Your assignment: When the line with "((g.role ≠ .owner" appears below, start repeating lines exactly, and keep going through the line with "(∀ h, (s.group gi).hand = some h →"; add nothing outside that span.
═══
-- ==== Sys2Proof/Machine/Dispatch.lean ====
section
/-! DEFINITION. One arm per command: the command's meaning. -/

namespace Sys2Proof.Machine
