/-- Grants keep the lease, fewer than two lose it, and silence, votes and failed attempts move a takeover -/
def Obligations.LeasesAndTakeovers : Prop :=
  (∀ (s : State) (b : List Byte) (gi : Nat) (w v : Witness) (at_ : Nat), s.ddUp = true → b.length = 64 →
    let m := WitMsg.ofBytes b
    let g := s.group gi
    s.groupOf m.uid = some gi → gi < s.groups.length → g.wits = [w, v] → w.dev = m.sender → v.dev ≠ m.sender → m.sender ≠ 0 →
    ((∀ p ∈ w.sent, p.1 ≠ m.tag) → exec (.leaseAnswerRx b) s = .next s) ∧
    (w.sent.find? (fun p => p.1 == m.tag) = some (m.tag, at_) →
      (m.answer = 1 → g.role = .owner → ∃ t, exec (.leaseAnswerRx b) s = .next t ∧ (t.group gi).role = .owner ∧
        ((t.group gi).wits.map Witness.granted) = [some (max at_ (w.granted.getD 0)), v.granted] ∧ t.flash = s.flash ∧ t.out = s.out) ∧
      (∀ f, m.answer = 1 → g.role = .leaseLost → v.granted = some f → s.tregs.frames < f + (s.leaseL - s.leaseG) →
        s.tregs.frames < at_ + (s.leaseL - s.leaseG) → ∃ t, exec (.leaseAnswerRx b) s = .next t ∧ (t.group gi).role = .owner) ∧
      (m.answer = 0 → (g.epoch < m.entryEpoch ∨ g.epoch < m.promised) →
        (g.role = .owner → ∃ t, exec (.leaseAnswerRx b) s = .next t ∧ (t.group gi).role = .owner ∧
          ((t.group gi).wits.map Witness.granted) = [none, v.granted]) ∧
        (g.role = .leaseLost → ∃ t, exec (.leaseAnswerRx b) s = .next t ∧ (t.group gi).role = .fenced)))) ∧
  (∀ (s : State) (gi : Nat), s.ddUp = true → gi < s.groups.length →
    ((2 ≤ s.grants gi ∨ ((s.group gi).role ≠ .owner ∧ (s.group gi).role ≠ .handingOver)) → exec (.leaseLapse gi) s = .next s) ∧
    (s.grants gi < 2 → ((s.group gi).role = .owner ∨ (s.group gi).role = .handingOver) → ∃ t, exec (.leaseLapse gi) s = .next t ∧
      (t.group gi).role = .leaseLost ∧ (t.group gi).hand = none ∧ t.scrim.evt.testBit 2 = true ∧
      (s.canTell → t.told 0x0805 gi [])) ∧
    (s.witnessesSeen gi < 2 → (s.group gi).role ≠ .none →
      ((s.group gi).reachTold = some (s.witnessesSeen gi) → exec (.witnessUnreachable gi) s = .next s) ∧
      ((s.group gi).reachTold ≠ some (s.witnessesSeen gi) → s.canTell → ∃ t, exec (.witnessUnreachable gi) s = .next t ∧
        t.told 0x080A gi [] ∧ t.scrim.evt.testBit 6 = true ∧ (t.group gi).reachTold = some (s.witnessesSeen gi) ∧
        t.flash = s.flash ∧ t.host = s.host))) ∧
  (∀ (s : State) (gi : Nat), s.ddUp = true → gi < s.groups.length → s.takesRoles = true → (s.group gi).role = .partner →
    (s.group gi).attempt = none →
    let g := s.group gi
    let asks (t : State) : Prop := (t.group gi).role = .takingOver ∧ (t.group gi).won = false ∧ ∃ a, (t.group gi).attempt = some a ∧
      a.planned = false ∧ a.yes = [] ∧ a.sentAt = s.tregs.frames ∧ g.epoch < a.epoch ∧ g.known < a.epoch ∧ g.promised < a.epoch ∧
      (∀ r ∈ g.journal, r.epoch < a.epoch) ∧ ∀ n ∈ g.presentBays, (s.bay n).modEpoch < a.epoch
    (s.tregs.frames < g.heard + s.leaseL + s.leaseG → exec (.takeoverTrigger gi) s = .next s) ∧
    (g.heard + s.leaseL + s.leaseG ≤ s.tregs.frames → g.failedAt = none → ∃ t, exec (.takeoverTrigger gi) s = .next t ∧ asks t) ∧
    (∀ f, g.failedAt = some f → (s.tregs.frames < f + s.leaseR → exec (.takeoverRetry gi) s = .next s) ∧
      (f + s.leaseR ≤ s.tregs.frames → ∃ t, exec (.takeoverRetry gi) s = .next t ∧ asks t))) ∧
  ∀ (s : State) (gi : Nat) (a : Attempt), s.ddUp = true → gi < s.groups.length → (s.group gi).role = .takingOver →
    (s.group gi).won = false → (s.group gi).attempt = some a →
    (s.tregs.frames < a.sentAt + 2 * s.leaseR → exec (.takeoverAttemptEnd gi) s = .next s) ∧
    (a.sentAt + 2 * s.leaseR ≤ s.tregs.frames → ∃ t, exec (.takeoverAttemptEnd gi) s = .next t ∧ (t.group gi).role = .partner ∧
      (t.group gi).attempt = none ∧ (t.group gi).failedAt = some s.tregs.frames ∧ (t.group gi).deniedTold = true ∧
      (s.anaStands → { t.flash with hawk := s.flash.hawk } = s.flash)) ∧
    ∀ (b : List Byte) (w : Witness), b.length = 64 →
      let m := WitMsg.ofBytes b
      s.groupOf m.uid = some gi → w ∈ (s.group gi).wits → w.dev = m.sender → s.tregs.frames < a.sentAt + 2 * s.leaseR →
      (m.answer = 0 → a.yes.length < 2 → ∃ t c, exec (.voteRx b) s = .next t ∧ (t.group gi).attempt = some { a with answered := c } ∧
        (t.group gi).role = .takingOver ∧ (t.group gi).promised = max (s.group gi).promised m.promised ∧ t.flash = s.flash) ∧
      (m.answer = 1 → m.tag = a.tag → a.yes = [] → m.sender ∉ a.answered → ∃ t, exec (.voteRx b) s = .next t ∧
        (t.group gi).attempt = some { a with yes := [m.sender], answered := m.sender :: a.answered } ∧ (t.group gi).won = false) ∧
      (∀ x, m.answer = 1 → m.tag = a.tag → a.yes = [x] → m.sender ∉ a.answered → (s.group gi).presentBays ≠ [] →
        ∃ t, exec (.voteRx b) s = .next t ∧ (t.group gi).won = true ∧ (t.group gi).epoch = a.epoch ∧
          (t.group gi).role = .takingOver ∧ (t.group gi).health = .mounting)

/-- Offers, ACKs, commits, cancels and requests of a planned handover, its timeout, failback and swaps -/
def Obligations.HandoversMoveAGroup : Prop :=
  (∀ (s : State) (b : List Byte) (gi : Nat), s.ddUp = true → b.length = 64 →
    let m := WitMsg.ofBytes b
    let g := s.group gi
    let sends (step : Nat) (t u : State) : Prop := ∃ r : WitMsg, t = toPartner gi 0x56 r.bytes u ∧ r.uid = g.uid ∧ r.step = step ∧
      r.tag = m.tag ∧ r.sender = s.fuse.deviceId
    s.groupOf m.uid = some gi → gi < s.groups.length → m.sender = s.otherDev gi →
    (s.failFit gi = true → g.topSeen ≤ g.acked → g.known ≤ m.epoch → s.turnMismatch = false → ∃ t u,
      exec (.handoverOfferRx b) s = .next t ∧ sends 2 t u ∧ (u.group gi).handedBy = some m.turn ∧ u.flash = s.flash ∧
      { u.group gi with handedBy := g.handedBy } = g) ∧
    ((s.failFit gi = false ∨ g.acked < g.topSeen ∨ s.turnMismatch = true) → ∃ t u, exec (.handoverOfferRx b) s = .next t ∧ sends 4 t u ∧
      { u.group gi with requested := g.requested } = g ∧ u.flash = s.flash) ∧
    (∀ h, g.hand = some h → h.offered = true → h.acked = false → s.turnMismatch = false → ∃ t, exec (.handoverAckRx b) s = .next t ∧
      (t.group gi).role = .handingOver ∧ (t.group gi).hand = some { h with acked := true } ∧
      (g.role = .owner → s.anaStands → { t.flash with hawk := s.flash.hawk } = s.flash)) ∧
    (g.hand = none → exec (.handoverAckRx b) s = .next s) ∧
    (∀ h, g.hand = some h → s.canTell → ∃ t, exec (.handoverCancelRx b) s = .next t ∧ (t.group gi).hand = none ∧
      (t.group gi).role = (if g.role = .handingOver then .owner else g.role) ∧ t.told 0x0809 gi [] ∧
      (g.role = .owner → t.flash = s.flash)) ∧
    (g.hand = none → g.handedBy = none → g.requested = true → ∃ t, exec (.handoverCancelRx b) s = .next t ∧
      (t.group gi).requestAgain = true ∧ { t with groups := s.groups } = s) ∧
    (g.role = .owner → g.hand = none → s.prefers gi = false → s.turnMismatch = false → ∃ t h, exec (.handoverRequestRx b) s = .next t ∧
      (t.group gi).hand = some h ∧ h.why = .failback ∧ (t.group gi).role = .owner) ∧
    ((g.role ≠ .owner ∨ g.hand ≠ none ∨ s.prefers gi = true ∨ s.turnMismatch = true) → ∃ t, exec (.handoverRequestRx b) s = .next t ∧ sends 4 t s) ∧
    (∀ n, g.role = .partner → g.handedBy = some n → g.attempt = none → ∃ t a, exec (.handoverCommitRx b) s = .next t ∧
      (t.group gi).role = .takingOver ∧ (t.group gi).attempt = some a ∧ a.planned = true ∧ g.epoch < a.epoch) ∧
    (g.handedBy = none → exec (.handoverCommitRx b) s = .next s)) ∧
  ∀ (s : State) (gi : Nat), s.ddUp = true → gi < s.groups.length →
    (∀ h, (s.group gi).hand = some h →
      ((h.final = false ∨ s.tregs.turns < h.finalAt + 1) → exec (.handoverJackTimeout gi) s = .next s) ∧
      (h.final = true → h.finalAt + 1 ≤ s.tregs.turns → (s.group gi).role = .handingOver → s.mode.toHand = [] → s.canTell →
        ∃ t, exec (.handoverJackTimeout gi) s = .next t ∧ (t.group gi).role = .owner ∧ (t.group gi).hand = none ∧
          t.told 0x0809 gi [])) ∧
    (s.paramN 0x7023 ≠ 1 → exec (.failbackHoldoffExpiry gi) s = .next s) ∧
    (s.paramN 0x7023 = 1 → s.prefers gi = true → s.failFit gi = true → (s.group gi).requested = false → ∃ t u r,
      exec (.failbackHoldoffExpiry gi) s = .next t ∧ t = toPartner gi 0x56 (WitMsg.bytes r) u ∧ r.step = 5 ∧ r.uid = (s.group gi).uid ∧
      (u.group gi).requested = true ∧ u.flash = s.flash) ∧
    ((s.paramN 0x7025 = 0 ∨ (s.group gi).role ≠ .owner) → exec (.swapDue gi) s = .next s) ∧
    (∀ x, s.swapInstant gi = some x → (s.group gi).role = .owner →
      ((s.group gi).swapAt = some x → (s.group gi).swapRetry = none → exec (.swapDue gi) s = .next s) ∧
      ((s.group gi).swapAt ≠ some x → (s.group gi).health ≠ .optimal → ∃ t, exec (.swapDue gi) s = .next t ∧
        t.group gi = { s.group gi with swapAt := some x, swapRetry := some (s.nowNs + 3600000000000) } ∧
        { t with groups := s.groups } = s) ∧
      ((s.group gi).swapAt ≠ some x → (s.group gi).health = .optimal → (s.group gi).mirror = .service → s.healthyFor gi = true →
        s.prefers gi = true → s.partnerReached gi = true → (s.group gi).hand = none → s.turnMismatch = false →
        ∃ t h, exec (.swapDue gi) s = .next t ∧ (t.group gi).hand = some h ∧ h.why = .swap ∧ (t.group gi).role = .owner))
═══
Result:
    ((g.role ≠ .owner ∨ g.hand ≠ none ∨ s.prefers gi = true ∨ s.turnMismatch = true) → ∃ t, exec (.handoverRequestRx b) s = .next t ∧ sends 4 t s) ∧
    (∀ n, g.role = .partner → g.handedBy = some n → g.attempt = none → ∃ t a, exec (.handoverCommitRx b) s = .next t ∧
      (t.group gi).role = .takingOver ∧ (t.group gi).attempt = some a ∧ a.planned = true ∧ g.epoch < a.epoch) ∧
    (g.handedBy = none → exec (.handoverCommitRx b) s = .next s)) ∧
  ∀ (s : State) (gi : Nat), s.ddUp = true → gi < s.groups.length →
    (∀ h, (s.group gi).hand = some h →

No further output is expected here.